*** Opening DATA FOR THIS EXERCISE ***

theorem witness_GetAckDeliversTheAck :
    (listening [0, 0xFF]).fault = none ∧ (listening [0, 0xFF]).linkState = .ready ∧ 2 ≤ (64 : Byte).toNat ∧
    (listening [0, 0xFF]).mode = some .receive ∧ (listening [0, 0xFF]).lastSync = some true ∧
    ((listening [0, 0xFF]).answer 0).getLsbD Config.chip.irq1TimeoutBit.val = false ∧
    (((listening [0, 0xFF]).afterSyncCheck Config.chip true).answer 0).getLsbD
      Config.chip.irq2PayloadReadyBit.val = true ∧
    (((listening [0, 0xFF]).afterSyncCheck Config.chip true).afterRead Config.chip .irqFlags2).rssiRaw = some 100 ∧
    (((listening [0, 0xFF]).afterSyncCheck Config.chip true).afterRead Config.chip .irqFlags2).frequencyErrorHz =
      some 0 ∧
    (listening [0, 0xFF]).currentFrequency = some 868000000 ∧ (listening [0, 0xFF]).txPowerDbm = some 10 ∧
    (listening [0, 0xFF]).groupParity = some 3 ∧ (listening [0, 0xFF]).nodeId = some 5 ∧
    ackAccepted Config.chip 3 5 (listening [0, 0xFF]).packetCount ((listening [0, 0xFF]).packetByte 0)
      ((listening [0, 0xFF]).packetByte 1) ∧
    trailerDelivered (listening [0, 0xFF]).packetCount 64 ∧ ¬ trailerDelivered 3 64 ∧ ¬ trailerDelivered 4 3 ∧
    correctionFits Config.chip 0 868000000 ∧ ¬ ackAccepted Config.chip 3 5 4 0xC6 0x49 := by
  refine ⟨rfl, rfl, by decide, rfl, rfl, bit_of_00 _, ?_, (fields_after_check _).1, (fields_after_check _).2, rfl, rfl,
    rfl, rfl, (ack_accepted _).1, ?_, ?_, ?_, (zero_correction_fits _).1, (ack_accepted _).2.2.2.1⟩
  · rw [answer_after_check]
    exact bit_of_ff _
  · exact ⟨by decide, by decide⟩
  · simp [trailerDelivered]
  · simp [trailerDelivered]

/-- Its fault clauses: no RSSI after the check, no error after the check, and a correction out of range. -/
theorem witness_GetAckDeliversTheAck_faults :
    ((({ listening [0, 0xFF] with rssiRaw := none } : State).afterSyncCheck Config.chip true).answer 0).getLsbD
      Config.chip.irq2PayloadReadyBit.val = true ∧
    ((({ listening [0, 0xFF] with rssiRaw := none } : State).afterSyncCheck Config.chip true).afterRead Config.chip
      .irqFlags2).rssiRaw = none ∧
    ((({ listening [0, 0xFF] with frequencyErrorHz := none } : State).afterSyncCheck Config.chip true).answer 0).getLsbD
      Config.chip.irq2PayloadReadyBit.val = true ∧
    ((({ listening [0, 0xFF] with frequencyErrorHz := none } : State).afterSyncCheck Config.chip true).afterRead Config.chip
      .irqFlags2).rssiRaw = some 100 ∧
    ((({ listening [0, 0xFF] with frequencyErrorHz := none } : State).afterSyncCheck Config.chip true).afterRead Config.chip
      .irqFlags2).frequencyErrorHz = none ∧
    (((State.setFrequency 1024000000 (listening [0, 0xFF])).afterSyncCheck Config.chip true).answer 0).getLsbD
      Config.chip.irq2PayloadReadyBit.val = true ∧
    (((State.setFrequency 1024000000 (listening [0, 0xFF])).afterSyncCheck Config.chip true).afterRead Config.chip
      .irqFlags2).frequencyErrorHz = some 0 ∧
    (State.setFrequency 1024000000 (listening [0, 0xFF])).currentFrequency = some 1024000000 ∧
    ¬ correctionFits Config.chip 0 1024000000 := by
  refine ⟨?_, ?_, ?_, ?_, ?_, ?_, ?_, rfl, (zero_correction_fits _).2⟩ <;>
    simp only [State.afterSyncCheck, State.edgeSeen, Bool.not_true, Bool.and_false, Bool.false_eq_true, if_false,
      State.setFrequency, listening]
  · exact bit_of_ff _
  · rfl
  · exact bit_of_ff _
  · rfl
  · rfl
  · exact bit_of_ff _
  · rfl

theorem witness_GetAckScenarioHolds :
    (State.setMode .transmit (listening [0, 0, 0, 0xFF, 0xFF])).fault = none ∧
    (State.setMode .transmit (listening [0, 0, 0, 0xFF, 0xFF])).linkState = .ready ∧ 2 ≤ (64 : Byte).toNat ∧
    (State.setMode .transmit (listening [0, 0, 0, 0xFF, 0xFF])).mode = some .transmit ∧
    (State.setMode .transmit (listening [0, 0, 0, 0xFF, 0xFF])).lastSync = some true ∧
    (State.setMode .transmit (listening [0, 0, 0, 0xFF, 0xFF])).txPowerDbm.isSome = true ∧
    (∀ k, k < 3 → ((State.setMode .transmit (listening [0, 0, 0, 0xFF, 0xFF])).answer k).getLsbD
      Config.chip.irq2PacketSentBit.val = false) ∧
    ((State.setMode .transmit (listening [0, 0, 0, 0xFF, 0xFF])).answer 3).getLsbD
      Config.chip.irq2PacketSentBit.val = true ∧
    ((State.setMode .transmit (listening [0, 0, 0, 0xFF, 0xFF])).answer 4).getLsbD
      Config.chip.irq1TimeoutBit.val = true := by
  refine ⟨rfl, rfl, by decide, rfl, rfl, rfl, fun k hk => ?_, bit_of_ff _, bit_of_ff _⟩
  interval_cases k <;> exact bit_of_00 _

theorem witness_ReadAckFiltersAndAdapts :
    (listening []).fault = none ∧ (listening []).linkState = .ready ∧ 2 ≤ (64 : Byte).toNat ∧
    (listening []).rssiRaw = some 100 ∧ (listening []).frequencyErrorHz = some 0 ∧
    (listening []).currentFrequency = some 868000000 ∧ (listening []).txPowerDbm = some 10 ∧
    (listening []).groupParity = some 3 ∧ (listening []).nodeId = some 5 ∧
    ackAccepted Config.chip 3 5 (listening []).packetCount ((listening []).packetByte 0) ((listening []).packetByte 1) ∧
    trailerDelivered (listening []).packetCount 4 ∧ correctionFits Config.chip 0 868000000 ∧
    ackAccepted Config.chip 3 5 2 0xC5 0x49 ∧ ¬ trailerDelivered 2 64 ∧
    ¬ ackAccepted Config.chip 3 5 65 0xC5 0x49 := by
  refine ⟨rfl, rfl, by decide, rfl, rfl, rfl, rfl, rfl, rfl, (ack_accepted _).1, ⟨by decide, by decide⟩,
    (zero_correction_fits _).1, (ack_accepted _).2.1, ?_, (ack_accepted _).2.2.2.2.2⟩
  simp [trailerDelivered]

theorem witness_ReadAckFrequencyFaultRollsNothingBack :
    (State.setFrequency 1024000000 (listening [])).currentFrequency = some 1024000000 ∧
    (State.setFrequency 1024000000 (listening [])).rssiRaw = some 100 ∧
    (State.setFrequency 1024000000 (listening [])).frequencyErrorHz = some 0 ∧
    ackAccepted Config.chip 3 5 (State.setFrequency 1024000000 (listening [])).packetCount
      ((State.setFrequency 1024000000 (listening [])).packetByte 0) ((State.setFrequency 1024000000 (listening [])).packetByte 1) ∧
    trailerDelivered (State.setFrequency 1024000000 (listening [])).packetCount 64 ∧ ¬ correctionFits Config.chip 0 1024000000 :=
  ⟨rfl, rfl, rfl, (ack_accepted _).1, ⟨by decide, by decide⟩, (zero_correction_fits _).2⟩

/-- The other fault value: at 0 Hz the correction of 0 Hz leaves a frequency below 1. -/
theorem witness_ReadAckFrequencyFaultRollsNothingBack_low :
    (State.setFrequency 0 (listening [])).currentFrequency = some 0 ∧
    (State.setFrequency 0 (listening [])).frequencyErrorHz = some 0 ∧ ¬ correctionFits Config.chip 0 0 :=
  ⟨rfl, rfl, zero_correction_below_one _⟩

theorem witness_ReadAckWithoutEdgeFaultsAfterItsReads :
    ({ listening [] with rssiRaw := none } : State).fault = none ∧
    ({ listening [] with rssiRaw := none } : State).linkState = .ready ∧ 2 ≤ (2 : Byte).toNat ∧
    ({ listening [] with rssiRaw := none } : State).rssiRaw = none ∧
    ({ listening [] with frequencyErrorHz := none } : State).rssiRaw = some 100 ∧
    ({ listening [] with frequencyErrorHz := none } : State).groupParity = some 3 ∧
    ({ listening [] with frequencyErrorHz := none } : State).nodeId = some 5 ∧
    ackAccepted Config.chip 3 5 ({ listening [] with frequencyErrorHz := none } : State).packetCount
      (({ listening [] with frequencyErrorHz := none } : State).packetByte 0)
      (({ listening [] with frequencyErrorHz := none } : State).packetByte 1) ∧
    trailerDelivered ({ listening [] with frequencyErrorHz := none } : State).packetCount 4 ∧
    ({ listening [] with frequencyErrorHz := none } : State).frequencyErrorHz = none :=
  ⟨rfl, rfl, by decide, rfl, rfl, rfl, rfl, (ack_accepted _).1, ⟨by decide, by decide⟩, rfl⟩

/-- R153, R209 with the parameters P0: 1,023,999,999 Hz and an error of 610 Hz give 1,024,000,151 Hz, past the 24-bit limit;
1 Hz and an error of -4 Hz give 0 Hz. -/
theorem test_refused_frequency :
    ¬ correctionFits p0 610 1023999999 ∧ refusedFrequency p0 610 1023999999 = 1024000151 ∧
    ¬ correctionFits p0 (-4) 1 ∧ refusedFrequency p0 (-4) 1 = 0 := by
  unfold correctionFits
  decide +kernel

*** Closing DATA FOR THIS EXERCISE ***

◆ WHAT THE EXERCISE ASKS: Answer with a single number: the count of lines in the entries that hold the word "theorem".

◆ REPLY TO THE TASK: 8